**Task goal**
Of the lines in the data below, write out exactly those from the one holding "def xfEccUeCause : Nat := 7" through the one holding "let hg := t.handle * 2 ^ 20 + t.gen", both included.

**Excerpted records**
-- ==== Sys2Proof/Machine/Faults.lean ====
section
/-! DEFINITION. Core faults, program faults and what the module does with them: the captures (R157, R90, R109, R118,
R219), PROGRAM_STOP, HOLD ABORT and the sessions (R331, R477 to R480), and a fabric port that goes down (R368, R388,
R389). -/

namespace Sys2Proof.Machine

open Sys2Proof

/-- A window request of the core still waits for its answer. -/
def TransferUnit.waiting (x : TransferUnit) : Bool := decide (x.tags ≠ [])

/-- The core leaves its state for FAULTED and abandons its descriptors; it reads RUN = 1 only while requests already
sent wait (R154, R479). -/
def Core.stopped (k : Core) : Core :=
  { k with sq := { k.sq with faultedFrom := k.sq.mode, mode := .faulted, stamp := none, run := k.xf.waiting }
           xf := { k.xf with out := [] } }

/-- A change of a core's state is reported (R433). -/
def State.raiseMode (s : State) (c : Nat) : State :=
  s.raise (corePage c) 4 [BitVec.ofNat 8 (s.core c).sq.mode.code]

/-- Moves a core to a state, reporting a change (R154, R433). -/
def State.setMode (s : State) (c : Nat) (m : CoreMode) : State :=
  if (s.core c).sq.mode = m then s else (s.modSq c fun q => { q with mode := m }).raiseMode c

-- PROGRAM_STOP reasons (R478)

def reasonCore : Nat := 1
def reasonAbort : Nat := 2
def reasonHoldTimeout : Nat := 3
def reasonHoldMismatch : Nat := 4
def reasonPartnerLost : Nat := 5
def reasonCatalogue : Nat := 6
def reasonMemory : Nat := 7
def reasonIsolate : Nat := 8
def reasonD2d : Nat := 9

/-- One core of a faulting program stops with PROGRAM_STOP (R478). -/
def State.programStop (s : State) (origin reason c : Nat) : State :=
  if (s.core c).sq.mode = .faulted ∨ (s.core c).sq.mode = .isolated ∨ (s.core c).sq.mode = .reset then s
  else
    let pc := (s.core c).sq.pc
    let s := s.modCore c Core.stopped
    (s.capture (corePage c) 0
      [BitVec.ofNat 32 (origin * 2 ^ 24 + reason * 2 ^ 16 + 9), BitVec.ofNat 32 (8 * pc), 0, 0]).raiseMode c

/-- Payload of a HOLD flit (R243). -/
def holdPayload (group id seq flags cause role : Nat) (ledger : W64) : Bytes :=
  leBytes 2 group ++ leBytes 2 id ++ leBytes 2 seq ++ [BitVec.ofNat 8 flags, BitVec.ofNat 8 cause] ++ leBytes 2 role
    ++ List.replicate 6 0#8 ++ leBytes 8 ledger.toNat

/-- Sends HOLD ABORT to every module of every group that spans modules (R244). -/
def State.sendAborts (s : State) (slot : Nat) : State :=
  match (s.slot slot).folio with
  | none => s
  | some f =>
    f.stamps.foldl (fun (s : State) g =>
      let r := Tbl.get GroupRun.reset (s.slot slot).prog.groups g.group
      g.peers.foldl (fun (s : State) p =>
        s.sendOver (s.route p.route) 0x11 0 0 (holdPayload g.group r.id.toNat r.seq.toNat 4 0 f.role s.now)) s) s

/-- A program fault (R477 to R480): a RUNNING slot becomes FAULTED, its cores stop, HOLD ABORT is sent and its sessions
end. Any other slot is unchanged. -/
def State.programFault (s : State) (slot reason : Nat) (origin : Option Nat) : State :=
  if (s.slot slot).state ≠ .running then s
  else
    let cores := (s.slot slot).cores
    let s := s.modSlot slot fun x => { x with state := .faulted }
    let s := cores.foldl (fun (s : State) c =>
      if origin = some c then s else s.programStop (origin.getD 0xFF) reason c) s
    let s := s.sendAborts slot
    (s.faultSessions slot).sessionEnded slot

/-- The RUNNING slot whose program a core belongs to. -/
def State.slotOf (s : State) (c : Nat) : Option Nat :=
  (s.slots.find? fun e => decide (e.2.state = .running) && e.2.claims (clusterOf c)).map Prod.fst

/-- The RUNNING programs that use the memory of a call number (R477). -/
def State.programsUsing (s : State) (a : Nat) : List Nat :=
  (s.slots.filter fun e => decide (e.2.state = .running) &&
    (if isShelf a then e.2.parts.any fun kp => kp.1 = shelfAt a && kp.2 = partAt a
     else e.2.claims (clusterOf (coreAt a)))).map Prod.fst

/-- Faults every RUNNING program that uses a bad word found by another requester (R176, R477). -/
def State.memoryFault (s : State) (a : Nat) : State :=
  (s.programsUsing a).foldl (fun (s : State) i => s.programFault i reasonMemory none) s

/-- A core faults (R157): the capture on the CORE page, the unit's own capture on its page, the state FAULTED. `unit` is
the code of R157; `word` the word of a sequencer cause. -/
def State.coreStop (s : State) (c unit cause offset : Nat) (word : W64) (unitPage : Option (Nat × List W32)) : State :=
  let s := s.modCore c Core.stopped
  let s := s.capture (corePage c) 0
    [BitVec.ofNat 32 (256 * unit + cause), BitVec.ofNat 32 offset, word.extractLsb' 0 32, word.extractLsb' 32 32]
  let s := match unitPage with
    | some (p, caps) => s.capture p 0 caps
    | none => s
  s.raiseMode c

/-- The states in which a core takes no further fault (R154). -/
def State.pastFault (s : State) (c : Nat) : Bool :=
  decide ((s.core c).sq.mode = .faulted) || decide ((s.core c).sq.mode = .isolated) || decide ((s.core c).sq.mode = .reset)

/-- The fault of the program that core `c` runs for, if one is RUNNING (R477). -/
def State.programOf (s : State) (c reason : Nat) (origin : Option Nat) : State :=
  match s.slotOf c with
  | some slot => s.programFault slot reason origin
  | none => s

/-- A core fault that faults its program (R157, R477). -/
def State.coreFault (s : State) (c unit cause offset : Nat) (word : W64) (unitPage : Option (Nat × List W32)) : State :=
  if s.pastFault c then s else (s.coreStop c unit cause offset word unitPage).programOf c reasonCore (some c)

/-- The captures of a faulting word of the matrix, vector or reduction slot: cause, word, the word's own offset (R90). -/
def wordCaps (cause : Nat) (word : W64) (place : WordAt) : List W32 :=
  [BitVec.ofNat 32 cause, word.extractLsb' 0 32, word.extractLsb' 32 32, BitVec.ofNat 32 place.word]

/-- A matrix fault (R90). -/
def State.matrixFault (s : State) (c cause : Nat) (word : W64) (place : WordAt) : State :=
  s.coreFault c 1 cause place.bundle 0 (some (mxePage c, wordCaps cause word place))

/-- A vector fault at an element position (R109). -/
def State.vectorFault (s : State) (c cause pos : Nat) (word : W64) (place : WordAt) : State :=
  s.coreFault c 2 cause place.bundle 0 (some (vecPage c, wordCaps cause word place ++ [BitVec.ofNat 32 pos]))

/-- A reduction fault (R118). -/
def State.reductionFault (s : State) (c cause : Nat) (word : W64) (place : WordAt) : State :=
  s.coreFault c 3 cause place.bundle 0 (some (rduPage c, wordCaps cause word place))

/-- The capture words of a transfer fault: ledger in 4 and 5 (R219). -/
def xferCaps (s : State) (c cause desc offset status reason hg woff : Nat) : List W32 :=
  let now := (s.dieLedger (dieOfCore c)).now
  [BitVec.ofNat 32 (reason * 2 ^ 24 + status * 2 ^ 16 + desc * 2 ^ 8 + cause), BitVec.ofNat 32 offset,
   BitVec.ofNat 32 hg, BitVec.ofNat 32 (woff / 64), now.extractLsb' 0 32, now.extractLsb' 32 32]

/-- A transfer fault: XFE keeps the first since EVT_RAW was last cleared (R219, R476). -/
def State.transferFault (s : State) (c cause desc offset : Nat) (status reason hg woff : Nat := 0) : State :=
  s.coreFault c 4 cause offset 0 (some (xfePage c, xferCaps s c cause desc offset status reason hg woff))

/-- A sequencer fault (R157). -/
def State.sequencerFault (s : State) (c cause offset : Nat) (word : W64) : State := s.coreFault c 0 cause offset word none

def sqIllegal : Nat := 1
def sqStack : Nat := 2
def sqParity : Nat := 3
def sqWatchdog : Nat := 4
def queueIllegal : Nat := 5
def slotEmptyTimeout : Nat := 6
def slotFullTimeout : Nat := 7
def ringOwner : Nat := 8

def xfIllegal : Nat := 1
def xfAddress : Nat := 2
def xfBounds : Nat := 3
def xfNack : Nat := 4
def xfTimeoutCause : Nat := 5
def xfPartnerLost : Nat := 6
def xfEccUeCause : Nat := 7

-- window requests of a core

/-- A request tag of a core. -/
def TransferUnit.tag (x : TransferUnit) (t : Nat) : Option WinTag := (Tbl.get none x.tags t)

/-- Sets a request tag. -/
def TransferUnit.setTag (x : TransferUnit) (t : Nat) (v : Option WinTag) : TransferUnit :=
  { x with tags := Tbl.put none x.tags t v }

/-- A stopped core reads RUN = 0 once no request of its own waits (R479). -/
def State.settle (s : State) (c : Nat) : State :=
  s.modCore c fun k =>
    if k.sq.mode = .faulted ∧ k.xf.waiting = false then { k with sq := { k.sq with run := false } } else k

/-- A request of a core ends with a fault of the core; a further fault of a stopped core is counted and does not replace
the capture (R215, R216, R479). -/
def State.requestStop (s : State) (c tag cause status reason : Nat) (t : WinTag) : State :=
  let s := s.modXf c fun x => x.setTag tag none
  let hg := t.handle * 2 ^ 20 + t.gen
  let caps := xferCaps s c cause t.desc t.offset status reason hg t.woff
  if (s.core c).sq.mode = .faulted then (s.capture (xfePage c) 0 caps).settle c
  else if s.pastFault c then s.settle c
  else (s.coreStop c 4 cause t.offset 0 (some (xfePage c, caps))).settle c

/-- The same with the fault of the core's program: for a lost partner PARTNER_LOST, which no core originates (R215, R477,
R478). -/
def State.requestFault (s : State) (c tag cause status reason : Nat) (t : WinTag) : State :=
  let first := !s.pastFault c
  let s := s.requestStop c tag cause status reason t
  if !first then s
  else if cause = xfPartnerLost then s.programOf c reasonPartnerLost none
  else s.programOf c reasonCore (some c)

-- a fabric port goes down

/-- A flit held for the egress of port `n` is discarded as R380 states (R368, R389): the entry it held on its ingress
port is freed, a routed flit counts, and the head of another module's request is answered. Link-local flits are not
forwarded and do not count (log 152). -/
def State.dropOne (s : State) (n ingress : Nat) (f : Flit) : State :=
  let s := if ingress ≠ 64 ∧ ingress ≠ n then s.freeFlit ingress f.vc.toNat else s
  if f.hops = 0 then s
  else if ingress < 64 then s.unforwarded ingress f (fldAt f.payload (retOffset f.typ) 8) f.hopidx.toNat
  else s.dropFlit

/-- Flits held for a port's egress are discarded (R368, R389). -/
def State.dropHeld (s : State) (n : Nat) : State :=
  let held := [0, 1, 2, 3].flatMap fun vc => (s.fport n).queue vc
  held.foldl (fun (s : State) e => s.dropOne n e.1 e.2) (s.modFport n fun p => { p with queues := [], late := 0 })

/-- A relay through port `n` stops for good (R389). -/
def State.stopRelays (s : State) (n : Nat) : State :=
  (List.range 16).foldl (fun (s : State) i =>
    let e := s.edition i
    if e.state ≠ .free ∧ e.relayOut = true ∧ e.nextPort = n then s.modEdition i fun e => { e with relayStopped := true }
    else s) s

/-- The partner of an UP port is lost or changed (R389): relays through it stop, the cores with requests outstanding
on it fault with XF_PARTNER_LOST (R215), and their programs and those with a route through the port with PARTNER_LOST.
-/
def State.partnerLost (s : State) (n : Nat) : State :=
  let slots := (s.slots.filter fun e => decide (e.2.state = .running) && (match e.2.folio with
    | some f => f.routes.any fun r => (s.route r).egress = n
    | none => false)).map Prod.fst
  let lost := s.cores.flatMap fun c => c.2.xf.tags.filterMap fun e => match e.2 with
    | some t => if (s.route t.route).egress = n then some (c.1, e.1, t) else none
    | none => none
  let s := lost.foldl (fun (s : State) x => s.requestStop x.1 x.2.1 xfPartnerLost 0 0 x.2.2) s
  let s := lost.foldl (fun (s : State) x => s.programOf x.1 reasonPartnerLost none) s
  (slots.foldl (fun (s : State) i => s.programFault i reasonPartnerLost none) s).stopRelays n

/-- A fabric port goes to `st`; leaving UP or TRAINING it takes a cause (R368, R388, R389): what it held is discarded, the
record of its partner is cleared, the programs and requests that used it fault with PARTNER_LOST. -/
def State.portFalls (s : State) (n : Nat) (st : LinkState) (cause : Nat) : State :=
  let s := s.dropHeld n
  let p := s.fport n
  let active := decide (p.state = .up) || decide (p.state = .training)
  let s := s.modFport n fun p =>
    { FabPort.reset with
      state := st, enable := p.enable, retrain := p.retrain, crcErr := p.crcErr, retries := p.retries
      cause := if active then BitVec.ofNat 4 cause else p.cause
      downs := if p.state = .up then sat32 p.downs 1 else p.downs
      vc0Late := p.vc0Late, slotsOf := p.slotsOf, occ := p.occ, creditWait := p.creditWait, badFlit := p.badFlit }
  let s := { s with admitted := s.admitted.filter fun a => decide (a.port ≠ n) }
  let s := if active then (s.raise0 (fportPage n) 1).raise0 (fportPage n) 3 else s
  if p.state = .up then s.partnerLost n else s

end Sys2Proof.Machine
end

--

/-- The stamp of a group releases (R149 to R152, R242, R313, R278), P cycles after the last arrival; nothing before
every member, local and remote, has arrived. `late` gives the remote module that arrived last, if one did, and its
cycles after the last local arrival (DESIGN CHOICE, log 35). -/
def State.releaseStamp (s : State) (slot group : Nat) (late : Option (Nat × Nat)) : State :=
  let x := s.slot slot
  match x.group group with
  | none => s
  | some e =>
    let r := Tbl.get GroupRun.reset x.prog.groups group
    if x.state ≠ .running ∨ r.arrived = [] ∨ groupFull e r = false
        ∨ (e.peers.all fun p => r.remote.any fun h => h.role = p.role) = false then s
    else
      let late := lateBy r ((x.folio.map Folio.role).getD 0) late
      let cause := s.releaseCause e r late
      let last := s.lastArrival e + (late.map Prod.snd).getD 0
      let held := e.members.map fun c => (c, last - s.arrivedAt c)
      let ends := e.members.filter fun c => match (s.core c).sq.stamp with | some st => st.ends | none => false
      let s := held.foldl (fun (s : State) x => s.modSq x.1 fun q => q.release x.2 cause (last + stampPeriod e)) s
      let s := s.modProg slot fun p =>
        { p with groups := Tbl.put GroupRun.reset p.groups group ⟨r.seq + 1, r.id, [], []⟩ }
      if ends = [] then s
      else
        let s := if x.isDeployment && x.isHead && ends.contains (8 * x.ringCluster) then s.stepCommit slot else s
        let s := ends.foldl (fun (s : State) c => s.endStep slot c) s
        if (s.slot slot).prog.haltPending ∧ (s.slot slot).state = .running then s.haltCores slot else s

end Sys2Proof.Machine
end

**Exercise answer**
def xfEccUeCause : Nat := 7

-- window requests of a core

/-- A request tag of a core. -/
def TransferUnit.tag (x : TransferUnit) (t : Nat) : Option WinTag := (Tbl.get none x.tags t)

/-- Sets a request tag. -/
def TransferUnit.setTag (x : TransferUnit) (t : Nat) (v : Option WinTag) : TransferUnit :=
  { x with tags := Tbl.put none x.tags t v }

/-- A stopped core reads RUN = 0 once no request of its own waits (R479). -/
def State.settle (s : State) (c : Nat) : State :=
  s.modCore c fun k =>
    if k.sq.mode = .faulted ∧ k.xf.waiting = false then { k with sq := { k.sq with run := false } } else k

/-- A request of a core ends with a fault of the core; a further fault of a stopped core is counted and does not replace
the capture (R215, R216, R479). -/
def State.requestStop (s : State) (c tag cause status reason : Nat) (t : WinTag) : State :=
  let s := s.modXf c fun x => x.setTag tag none
  let hg := t.handle * 2 ^ 20 + t.gen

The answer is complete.